Geomagic software used to assess the volumetric changes after using ATOMS industrial scanner. Geomagic software packages consistently showed maximum accuracy in measuring the amount of tooth movement in the maxillary arch compared to the reference standard. 15
Both the thermoforming machines can used to fabricate aligners that are equally good in terms of thickness considering the manufacturing recommendation. However, Aligner fabricated using Ministar thermoforming machine(Group A) with 1 mm thickness sheets shows that Mild changes thickness throughout the aligners in incisor and canine and molar regions (Table 1) and Druformat(Table 2) with shows uniformly distributed(group B) thickness in incisor, canine and molar region between intra group comparison group(Table 3) shows mild changes after intraoral exposure but the values within clinical tolerance level.
Conclusion
The Passive Aligners fabricated using with two different thermoforming machine and the total dimensional accuracy at each of the teeth was within the clinical tolerances.
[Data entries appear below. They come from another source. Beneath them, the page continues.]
theorem State.CurrentBut.setBud (h : s.CurrentBut T) (hp : s.PartyBut L) {r : Bud} :
    (s.setBud b r).CurrentBut fun y => T y ∨ s.roster.buds[b].listener = some y := by
  intro y hy
  rw [not_or] at hy
  refine (h y hy.1).trans (Roster.speakingBud_congr (r := s.roster) (q := (s.setBud b r).roster) rfl rfl rfl rfl fun c hc => ?_).symm
  rw [State.setBud_getElem, if_neg]
  rintro rfl
  exact hy.2 ((hp.membership.1 b y).1 hc)

theorem State.CurrentBut.setBud_same (h : s.CurrentBut T) {r : Bud} (hr : r.speaks = s.roster.buds[b].speaks) :
    (s.setBud b r).CurrentBut T := by
  intro y hy
  refine (h y hy).trans (Roster.speakingBud_congr (r := s.roster) (q := (s.setBud b r).roster) rfl rfl rfl rfl fun c _ => ?_).symm
  rw [State.setBud_getElem]
  split
  · next e => exact e ▸ hr
  · rfl

theorem State.Homed.setBud (h : s.Homed home) (r : Bud) : (s.setBud b r).Homed home := ⟨h.members, h.speaking⟩

/-! ## Notices -/

theorem State.PartyBut.notice (h : s.PartyBut L) (x : ListenerIx) : (s.notice x).PartyBut L := by
  have honly := s.notice_only x
  exact h.congr honly.roster (congrArg Pairing.context honly.pairing) honly.tables.settings

theorem State.CurrentBut.notice (h : s.CurrentBut T) (x : ListenerIx) : (s.notice x).CurrentBut fun y => T y ∧ y ≠ x := by
  intro y hy
  rw [s.notice_speaking, (s.notice_only x).roster]
  refine (getElem_set_fin ..).trans ?_
  split
  · next e => rw [e]
  · next e => exact h y fun ht => hy ⟨ht, Ne.symm e⟩

theorem State.Homed.notice (h : s.Homed home) (x : ListenerIx) : (s.notice x).Homed home := by
  refine ⟨?_, fun y b => ?_⟩
  · rw [(s.notice_only x).roster]
    exact h.members
  · have hread : (s.notice x).laneUnit.speaking[y] = if x = y then s.roster.speakingBud x else s.laneUnit.speaking[y] := by
      rw [s.notice_speaking]
      exact getElem_set_fin ..
    rw [hread]
    split
    · next e =>
      subst e
      exact fun hb => h.members x b (Roster.speakingBud_spec hb).1
    · exact h.speaking y b

theorem State.Lawful.notice_homed (h : s.Lawful D) (hh : s.Homed home) (x : ListenerIx) : (s.notice x).Lawful D := by
  refine h.notice x fun y b hy hb hs => hy ?_
  have hx := hh.members x b (Roster.speakingBud_spec hb).1
  exact Option.some.inj ((hh.speaking y b hs).symm.trans hx)

theorem State.PartyBut.post (h : s.PartyBut L) (r : Report) : (s.post r).PartyBut L := by
  have honly := s.post_only r
  exact h.congr honly.roster (congrArg Pairing.context honly.pairing) honly.tables.settings

theorem State.CurrentBut.post (h : s.CurrentBut T) (r : Report) : (s.post r).CurrentBut T :=
  h.congr (s.post_only r).roster (by rw [State.post_laneUnit])

theorem State.Homed.post (h : s.Homed home) (r : Report) : (s.post r).Homed home :=
  h.congr (s.post_only r).roster (by rw [State.post_laneUnit])

theorem State.Lawful.post (h : s.Lawful D) (r : Report) : (s.post r).Lawful D := by
  have honly := s.post_only r
  exact h.congr (by rw [State.post_laneUnit]) (by rw [State.post_laneUnit]) (by rw [State.post_laneUnit]) (by rw [honly.intake])
    (s.post_priorityOf r) (by rw [honly.callCtl])

/-! ## A bud unlinked (steps 1 to 5 of R17) -/

theorem State.unlinkBud_bud (s : State) (b c : BudIx) : (s.unlinkBud b).roster.buds[c] = if b = c then {} else s.roster.buds[c] := by
  rw [State.unlinkBud_eq]
  exact getElem_set_fin ..

section
variable (hx : s.roster.buds[b].listener = some x)
include hx

theorem State.unlinkBud_listener (y : ListenerIx) :
    (s.unlinkBud b).roster.listeners[y] = if x = y then s.roster.listeners[x].drop b else s.roster.listeners[y] := by
  rw [State.unlinkBud_eq]
  dsimp only
  simp only [hx]
  exact getElem_set_fin ..

theorem State.unlinkBud_members (y : ListenerIx) :
    (s.unlinkBud b).roster.listeners[y].members =
      if x = y then s.roster.listeners[y].members.erase b else s.roster.listeners[y].members := by
  rw [State.unlinkBud_listener hx]
  split
  · next e =>
    subst e
    rfl
  · rfl

theorem State.unlinkBud_use (y : ListenerIx) :
    (s.unlinkBud b).roster.listeners[y].inUse = s.roster.listeners[y].inUse ∧
      (s.unlinkBud b).roster.listeners[y].setTag = s.roster.listeners[y].setTag ∧
      (s.unlinkBud b).roster.listeners[y].priority = s.roster.listeners[y].priority := by
  rw [State.unlinkBud_listener hx]
  split
  · next e =>
    subst e
    exact ⟨rfl, rfl, rfl⟩
  · exact ⟨rfl, rfl, rfl⟩

variable (h : s.PartyBut L)
include h

/-- The members after an unlinking are those before but for the bud (R14, R17). -/
theorem State.PartyBut.mem_unlinkBud {y : ListenerIx} {c : BudIx} :
    c ∈ (s.unlinkBud b).roster.listeners[y].members ↔ c ≠ b ∧ c ∈ s.roster.listeners[y].members := by
  rw [State.unlinkBud_members hx]
  split
  · exact (h.compatible.1 y).1.mem_erase_iff
  · next hne =>
    refine ⟨fun hc => ⟨fun e => hne ?_, hc⟩, fun hc => hc.2⟩
    exact Option.some.inj (hx.symm.trans ((h.membership.1 b y).1 (e ▸ hc)))

theorem State.PartyBut.unlinkBud : (s.unlinkBud b).PartyBut fun y => L y ∨ y = x where
  settings := by
    rw [State.unlinkBud_eq]
    exact h.settings
  buds := by
    obtain ⟨hblank, hhandle, hdistinct⟩ := h.buds
    refine ⟨fun c hc => ?_, fun c hc => ?_, fun c d hcd hc => ?_⟩
    · rw [State.unlinkBud_bud] at hc ⊢
      split at hc
      · rw [if_pos ‹_›]
      · rw [if_neg ‹_›]
        exact hblank c hc
    · rw [State.unlinkBud_bud] at hc ⊢
      split at hc
      · exact absurd rfl hc
      · rw [if_neg ‹_›]
        exact hhandle c hc
    · rw [State.unlinkBud_bud] at hc
      rw [State.unlinkBud_bud, State.unlinkBud_bud]
      split at hc
      · exact absurd rfl hc
      · next hbc =>
        rw [if_neg hbc]
        split
        · intro hnone
          have hsome := hhandle c hc
          rw [hnone] at hsome
          exact absurd hsome nofun
        · exact hdistinct c d hcd hc
  membership := by
    refine ⟨fun c y => ?_, fun c => ?_⟩
    · rw [State.PartyBut.mem_unlinkBud hx h, State.unlinkBud_bud]
      split
      · next e => exact ⟨fun hc => absurd e.symm hc.1, nofun⟩
      · next e => exact (and_iff_right (Ne.symm e)).trans (h.membership.1 c y)
    · rw [State.unlinkBud_bud]
      split
      · exact ⟨fun _ => rfl, fun _ => rfl⟩
      · exact h.membership.2 c
  compatible := by
    refine ⟨fun y => ?_, fun y c hc d hd hcd => ?_⟩
    · rw [State.unlinkBud_members hx]
      obtain ⟨hnodup, hlen⟩ := h.compatible.1 y
      split
      · exact ⟨hnodup.erase b, List.erase_sublist.length_le.trans hlen⟩
      · exact ⟨hnodup, hlen⟩
    · obtain ⟨hcb, hc⟩ := (State.PartyBut.mem_unlinkBud hx h).1 hc
      obtain ⟨hdb, hd⟩ := (State.PartyBut.mem_unlinkBud hx h).1 hd
      rw [State.unlinkBud_bud, State.unlinkBud_bud, if_neg (Ne.symm hcb), if_neg (Ne.symm hdb)]
      exact h.compatible.2 y c hc d hd hcd
  use := by
    obtain ⟨hused, halone, htags, huntagged⟩ := h.use
    refine ⟨fun y hy => ?_, fun y hu hm => ?_, fun y c hc => ?_, fun y hu => ?_⟩
    · rw [(State.unlinkBud_use hx y).1]
      obtain ⟨c, hc⟩ := List.exists_mem_of_ne_nil _ hy
      exact hused y (List.ne_nil_of_mem ((State.PartyBut.mem_unlinkBud hx h).1 hc).2)
    · rw [(State.unlinkBud_use hx y).1] at hu
      rw [State.unlinkBud_members hx] at hm
      split at hm
      · next e => exact .inr e.symm
      · exact .inl (halone y hu hm)
    · obtain ⟨hcb, hc⟩ := (State.PartyBut.mem_unlinkBud hx h).1 hc
      rw [State.unlinkBud_bud, if_neg (Ne.symm hcb), (State.unlinkBud_use hx y).2.1]
      exact htags y c hc
    · rw [(State.unlinkBud_use hx y).1] at hu
      rw [(State.unlinkBud_use hx y).2.1]
      exact huntagged y hu
  tags := by
    intro y z hyz hy hz
    rw [(State.unlinkBud_use hx _).1] at hy hz
    rw [(State.unlinkBud_use hx _).2.1, (State.unlinkBud_use hx _).2.1]
    exact h.tags y z hyz hy hz
  context := by
    obtain ⟨hoffered, hbusy⟩ := h.context
    have hcontext : (s.unlinkBud b).pairing.context = if s.roster.buds[b].link = .offered then none else s.pairing.context := by
      rw [State.unlinkBud_eq]
    unfold State.ContextSound
    rw [hcontext]
    split
    · next ho =>
      refine ⟨fun c => ?_, nofun⟩
      rw [State.unlinkBud_bud]
      split
      · exact ⟨nofun, nofun⟩
      · next e => exact ⟨fun hc => absurd (Option.some.inj (((hoffered b).1 ho).symm.trans ((hoffered c).1 hc))) e, nofun⟩
    · next ho =>
      refine ⟨fun c => ?_, fun c hc => ?_⟩
      · rw [State.unlinkBud_bud]
        split
        · next e => exact ⟨nofun, fun hc => absurd ((hoffered b).2 (e ▸ hc)) ho⟩
        · exact hoffered c
      · have hne : b ≠ c.bud := fun e => ho ((hoffered b).2 (by rw [hc, Option.map_some, e]))
        rw [State.unlinkBud_bud, if_neg hne]
        exact hbusy c hc

theorem State.CurrentBut.unlinkBud (hc : s.CurrentBut T) : (s.unlinkBud b).CurrentBut fun y => T y ∨ y = x := by
  intro y hy
  rw [not_or] at hy
  have hlisteners : (s.unlinkBud b).roster.listeners[y] = s.roster.listeners[y] := by
    rw [State.unlinkBud_listener hx, if_neg (Ne.symm hy.2)]
  have hspeaking : (s.unlinkBud b).laneUnit = s.laneUnit := by rw [State.unlinkBud_eq]
  rw [hspeaking]
  refine (hc y hy.1).trans (Roster.speakingBud_congr ?_ ?_ ?_ ?_ fun c hc => ?_).symm
  · rw [hlisteners]
  · rw [hlisteners]
  · rw [hlisteners]
  · rw [hlisteners]
  · rw [State.unlinkBud_bud, if_neg]
    rintro rfl
    exact hy.2 (Option.some.inj (((h.membership.1 b y).1 hc).symm.trans hx))
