theorem Mix.takeSwap_eq (m : Mix) :
    m.takeSwap = { m with active := if m.swapPending then m.staging else m.active, swapPending := false } := by
  unfold Mix.takeSwap
  cases hp : m.swapPending with
  | true => rfl
  | false =>
    obtain ⟨⟩ := m
    simp_all

/-- The outputs formed once more (R105 to R110). -/
theorem State.formOutputs_frame (s : State) (far : List Int) (audience : List Recipient) :
    let t := s.formOutputs far audience
    t.mix = { s.mix with uplinkSeq := s.mix.uplinkSeq + 1, clips := t.mix.clips } ∧ t.callCtl = s.callCtl ∧ t.store = s.store ∧
      t.pending = s.pending ∧ t.directives.SameTables s.directives := by
  intro t
  have ht : t = s.formOutputs far audience := rfl
  rw [State.formOutputs_eq] at ht
  generalize s.rows far s.laneUnit.handover = rows at ht
  have hsent := State.sendEach_aside (({ s with mix := s.mix.countClips rows } : State).emitUplink (outputBlock (rows.getD 0 [])))
    audience fun r => .downlinkAudio r.handle r.seq (outputBlock (rows.getD (r.listener.val + 1) []))
  rw [← ht] at hsent
  have huplink : ({ s with
      mix := { s.mix.countClips rows with uplinkSeq := s.mix.uplinkSeq + 1 }
      voicePort := { s.voicePort with slot := some { seq := s.mix.uplinkSeq, samples := outputBlock (rows.getD 0 []) } } } : State).Aside t :=
    (State.chooseVoice_only _).aside.trans hsent
  refine ⟨?_, huplink.callCtl, huplink.store, huplink.pending, huplink.tables⟩
  rw [huplink.mix]
  rfl

/-- The Mix Engine's taking of a cadence, by the call state that it finds (R104). -/
theorem Cadence.takeMix_eq (c : Cadence) (kind : CadenceKind) :
    c.takeMix kind =
      { c with
        state := match c.state.callCtl.state with
          | .holding _ => c.state.takeSwap.emitSilence
          | .noCall | .inCall => c.state.takeSwap
        taken := if kind ≠ .idle ∧ c.state.callCtl.state = .inCall then some c.state.roster.recipients else c.taken } := by
  have hcall : c.state.takeSwap.callCtl = c.state.callCtl := rfl
  unfold Cadence.takeMix
  dsimp only
  rw [hcall]
  cases c.state.callCtl.state <;> cases kind <;> rfl

theorem Cadence.Books.swap {due : Bool} {l : Ledger} {d : Cadence} (h : d.Books due s l) {e : Cadence} {m : Ledger}
    (ha : d.state.takeSwap.Aside e.state) (hm : m = { l with swapped := true, waiting := m.waiting }) (hdue : e.due = d.due)
    (hhanded : e.handed = d.handed) (hwaiting : e.taken.isSome = m.waiting) : e.Books due s m := by
  have hmix : e.state.mix = d.state.mix.takeSwap := ha.mix
  rw [Mix.takeSwap_eq] at hmix
  have hcall : e.state.callCtl = d.state.callCtl := ha.callCtl
  have hbanks := h.mix
  rw [hm]
  refine ⟨hhanded.trans h.handed, hwaiting, hdue.trans h.holdDue, hcall.trans h.call, ?_, ?_, fun hf => ?_, ha.store.trans h.store,
    ha.pending.trans h.pending, DirectiveUnit.SameTables.trans h.tables ha.tables⟩
  · rw [hmix, hbanks, if_pos rfl]
    rw [Mix.takeSwap_eq]
    split <;> simp
  · rw [hmix]
    exact h.seq
  · obtain ⟨hclips, hline⟩ := h.quiet hf
    exact ⟨by rw [hmix]; exact hclips, VoicePort.SameLine.trans hline ha.line⟩

theorem State.autoHold_frame (s : State) :
    let t := s.autoHold
    t.callCtl = { s.callCtl with state := .holding .auto, fills := 0 } ∧ t.mix = s.mix ∧ t.store = s.store ∧ t.pending = s.pending ∧
      t.directives.SameTables s.directives ∧ t.voicePort.SameLine s.voicePort := by
  have hchanged := (State.postEvent_only ({ s.zeroFills with callCtl := { s.zeroFills.callCtl with state := .holding .auto } })
    (.callState (.holding .auto) s.zeroFills.callCtl.state .fillTimeout)).aside
  have hheld := (State.lanesHold_only (s.zeroFills.changeCall (.holding .auto) .fillTimeout)).only.aside
  obtain ⟨hmix, hcall, hstore, hpending, htables, hline⟩ := hchanged.trans hheld
  exact ⟨hcall, hmix, hstore, hpending, htables, hline⟩

theorem Cadence.takeHold_of_due {c : Cadence} (h : c.due = true) :
    c.takeHold = { c with state := c.state.autoHold, due := false } := if_pos h

theorem Cadence.takeHold_of_not {c : Cadence} (h : c.due = false) : c.takeHold = c := if_neg (Bool.eq_false_iff.1 h)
The overall deviations, however, might not always represent location-specific deviations that could have an impact on clinical utility. The overall changes are within the clinical tolerance level. In terms of Biomechanical aging, these values are suggesting change of an aligner, within 10 days, prolonged use of aligner will lose its integrity, so that, it will not produce efficient tooth movement.
The information’s about the thermoforming process could be useful to clinicians, who have the intention to establish their staging procedure for clear aligner therapy with good efficiency and without overtaxing the periodontal ligament.